Copy out every line of the records where the string "stBadArg" occurs.

━━━━

/-! ### SLAC (R208 to R210) -/

/-- The characterisation of a RunID. -/
def charOf (s : State) (slot : Nat) (run : Bytes) : Option Slac := (link s slot).chars.find? fun c => c.run == run

/-- CM_SLAC_PARAM_REQ (R208): up to four characterisations, a fifth RunID ignored. -/
def execCmSlacParamReq (slot : Nat) (mac runId : Bytes) (s : State) : Res :=
  .next (
    if !(up s && mayMatch s slot) then s
    else
      let s := linkCount slot lsFrames s
      if (charOf s slot runId).isSome then answer slot (.slacParam runId mac) s
      else if 4 ≤ (link s slot).chars.length then s
      else answer slot (.slacParam runId mac)
        (onLink slot (fun l => { l with chars := l.chars ++ [{ run := runId, mac := mac }], slac := 1 }) s))

/-- The mean attenuation of each carrier group over the sounds received, dB (R208). -/
def groupMeans (sounds : List (List Nat)) : List Nat :=
  (List.range (sounds.headD []).length).map fun g => (roundDiv ((sounds.map fun p => nth p g).sum) sounds.length).toNat

/-- SLAC_SOUNDS_RECEIVED (R208): the sounds of a RunID, each with the attenuation of every carrier group in dB. -/
def execSlacSoundsReceived (slot : Nat) (runId : Bytes) (sounds : List (List Nat)) (s : State) : Res :=
  .next (
    if up s && mayMatch s slot && !sounds.flatten.isEmpty && (charOf s slot runId).isSome then
      answer slot (.attenChar runId (groupMeans sounds)) (onLink slot (fun l => { l with
        chars := l.chars.map fun c =>
          if c.run == runId then { c with atten := some (sounds.flatten.sum, sounds.flatten.length) } else c })
        (linkCount slot lsFrames s))
    else s)

/-- CM_VALIDATE (R208): answered with "not required". -/
def execCmValidate (slot : Nat) (s : State) : Res :=
  .next (if up s && mayMatch s slot then answer slot .validateNotRequired (linkCount slot lsFrames s) else s)

/-- A mean is at least 3 dB lower than another. -/
def lower3 (a b : Nat × Nat) : Bool := a.1 * b.2 + 3 * a.2 * b.2 ≤ b.1 * a.2

/-- The attenuation at which a match is accepted, if it is (R209). -/
def matchAtten (s : State) (slot : Nat) (run : Bytes) : Option (Nat × Nat) :=
  match charOf s slot run with
  | none => none
  | some c => match c.atten with
    | none => none
    | some a =>
      let max := lkAttenMax (linkCfg s slot)
      let better := [0, 1, 2].any fun k => k != slot && match charOf s k run with
        | some d => match d.atten with | some b => lower3 b a | none => false
        | none => false
      if mayMatch s slot && (max == 0 || a.1 ≤ max * a.2) && !better then some a else none

/-- CM_SLAC_MATCH_REQ (R209): a match with a fresh NMK, or a refusal, which is recorded. -/
def execCmSlacMatchReq (slot : Nat) (mac runId : Bytes) (s : State) : Res :=
  .next (
    if !(up s && linkType s slot == lkCcs) then s
    else
      let s := linkCount slot lsFrames s
      match matchAtten s slot runId with
      | some a =>
        let key := fresh s 16
        linkUp slot (answer slot (.slacMatch runId key) (raise evOutSlac (linkCount slot lsMatches (onLink slot (fun l => { l with
          slac := 2, chars := l.chars.filter (·.run == runId), mac := slice mac 0 6, atten := (roundDiv a.1 a.2).toNat
          nmk := key }) (drawn s)))))
      | none =>
        record (unstatedCode 5 3) srcPilot (u8 slot ++ slice mac 0 6)
          (raise evOutSlac (linkCount slot lsRefusals (onLink slot (fun l => { l with
            slac := if l.slac = 2 then 2 else 3 }) s))))

/-- SLAC_TIMER_EXPIRY (R210): a report and nothing more. -/
def execSlacTimerExpiry (slot : Nat) (s : State) : Res :=
  .next (if up s && linkType s slot == lkCcs then raise evOutSlac s else s)

/-! ### 10BASE-T1S and the bridge (R212, R213) -/

/-- T1S_FRAME_RECEIVED (R212): a valid frame, or what the PHY reports in place of one. -/
def execT1sFrameReceived (slot : Nat) (event : T1sEvent) (s : State) : Res :=
  .next (
    if !(up s && linkType s slot == lkMcs) then s
    else match event with
      | .valid => if (link s slot).prox.value = 1 then linkUp slot (linkCount slot lsFrames s) else linkCount slot lsFrames s
      | .receiveError => linkCount slot lsErrors s
      | .collision => linkCount slot lsCollisions s
      | .jabber => onLink slot (fun l => { l with jabber := (l.jabber + 1) % 2 ^ 32 }) s
      | .selfCheckFailed => linkFault slot s)

/-- T1S_LINK_TIMEOUT (R212): 1 s without a valid frame. -/
def execT1sLinkTimeout (slot : Nat) (s : State) : Res :=
  .next (if up s && linkType s slot == lkMcs then linkDown slot s else s)

/-- The bridged outlets whose association GPIO is `g`. -/
def bridgedOn (s : State) (g : Nat) : List Nat :=
  [0, 1, 2].filter fun k => linkType s k == lkBridged && lkGpio (linkCfg s k) == g

/-- BRIDGE_GPIO_CHANGE (R205, R213): the level of a GPIO input, which brings the data link of an outlet bridged on it up or down;
GPIO8 to 10 carry the code of outlet C. -/
def execBridgeGpioChange (gpio : Nat) (level : Bool) (s : State) : Res :=
  .next (
    if !(up s && gpio < 16) then s
    else
      let changed := bit s.gpio gpio != level
      let s := { s with gpio := if level then s.gpio ||| 2 ^ gpio else s.gpio &&& (0xFFFF - 2 ^ gpio) }
      let s := raiseIf (changed && !(bridgedOn s gpio).isEmpty) evOutBridge s
      (bridgedOn s gpio).foldl (fun s k => if level then linkUp k s else linkDown k s) s)

/-! ### Commands (R218, R219) -/

/-- A slot byte the part may be asked about: A and B, and C in a peloton member. -/
def slotOk (s : State) (slot : Nat) : Bool := slot < 2 || (slot == 2 && s.sys.role == 6)

/-- OUT_GET_LINK. -/
def execOutGetLink (r : Req) (slot : Nat) (s : State) : Res :=
  command { op := 0x0501, own := .outlet } r (fun s =>
    checked [(!slotOk s slot, stBadArg)] s fun s =>
      let l := link s slot
      .ok s (u8 (linkType s slot) ++ u8 l.drive ++ u8 l.pilot.value ++ i16 l.vPlus ++ i16 l.vMinus ++ u8 l.prox.value ++
        u16 l.proxValue ++ u8 l.slac ++ uFlag l.up ++ u8 l.protocol ++ slice l.mac 0 6 ++ u8 l.atten)) s

/-- OUT_GET_LINK_STATS. -/
def execOutGetLinkStats (r : Req) (slot : Nat) (s : State) : Res :=
  command { op := 0x0502, own := .outlet } r (fun s =>
    checked [(!slotOk s slot, stBadArg)] s fun s => .ok s ((link s slot).stats.flatMap u32)) s

/-- OUT_CLEAR_LINK_STATS. -/
def execOutClearLinkStats (r : Req) (slot : Nat) (s : State) : Res :=
  command { op := 0x0503, own := .outlet, secure := true, states := lcIFS, cred := 1 } r (fun s =>
    checked [(!slotOk s slot, stBadArg)] s fun s =>
      .ok (onLink slot (fun l => { l with stats := List.replicate 8 0 }) s)) s

/-- The outlet has a session: state 0x02 to 0x0B. -/
def inSession (s : State) (slot : Nat) : Bool := 2 ≤ (ses s slot).state && (ses s slot).state ≤ 11

/-- OUT_SET_PILOT_TEST (R219): the drive held from the next period, or the test ended. -/
def execOutSetPilotTest (r : Req) (slot drive : Nat) (s : State) : Res :=
  command { op := 0x0504, own := .outlet, secure := true, states := lcIS, cred := 1 } r (fun s =>
    let ok := drive == 0xFF || (if linkType s slot = lkMcs then drive == driveX1 || drive == driveOff else drive < 4)
    checked [(!localSlot s slot || !ok, stBadArg), (inSession s slot, stBusy)] s fun s =>
      .ok (onLink slot (fun l => { l with test := if drive = 0xFF then none else some drive }) s)) s

end Sys2Proof.Machine
end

━━━━

* Solved problem
    checked [(!slotOk s slot, stBadArg)] s fun s =>
    checked [(!slotOk s slot, stBadArg)] s fun s => .ok s ((link s slot).stats.flatMap u32)) s
    checked [(!slotOk s slot, stBadArg)] s fun s =>
    checked [(!localSlot s slot || !ok, stBadArg), (inSession s slot, stBusy)] s fun s =>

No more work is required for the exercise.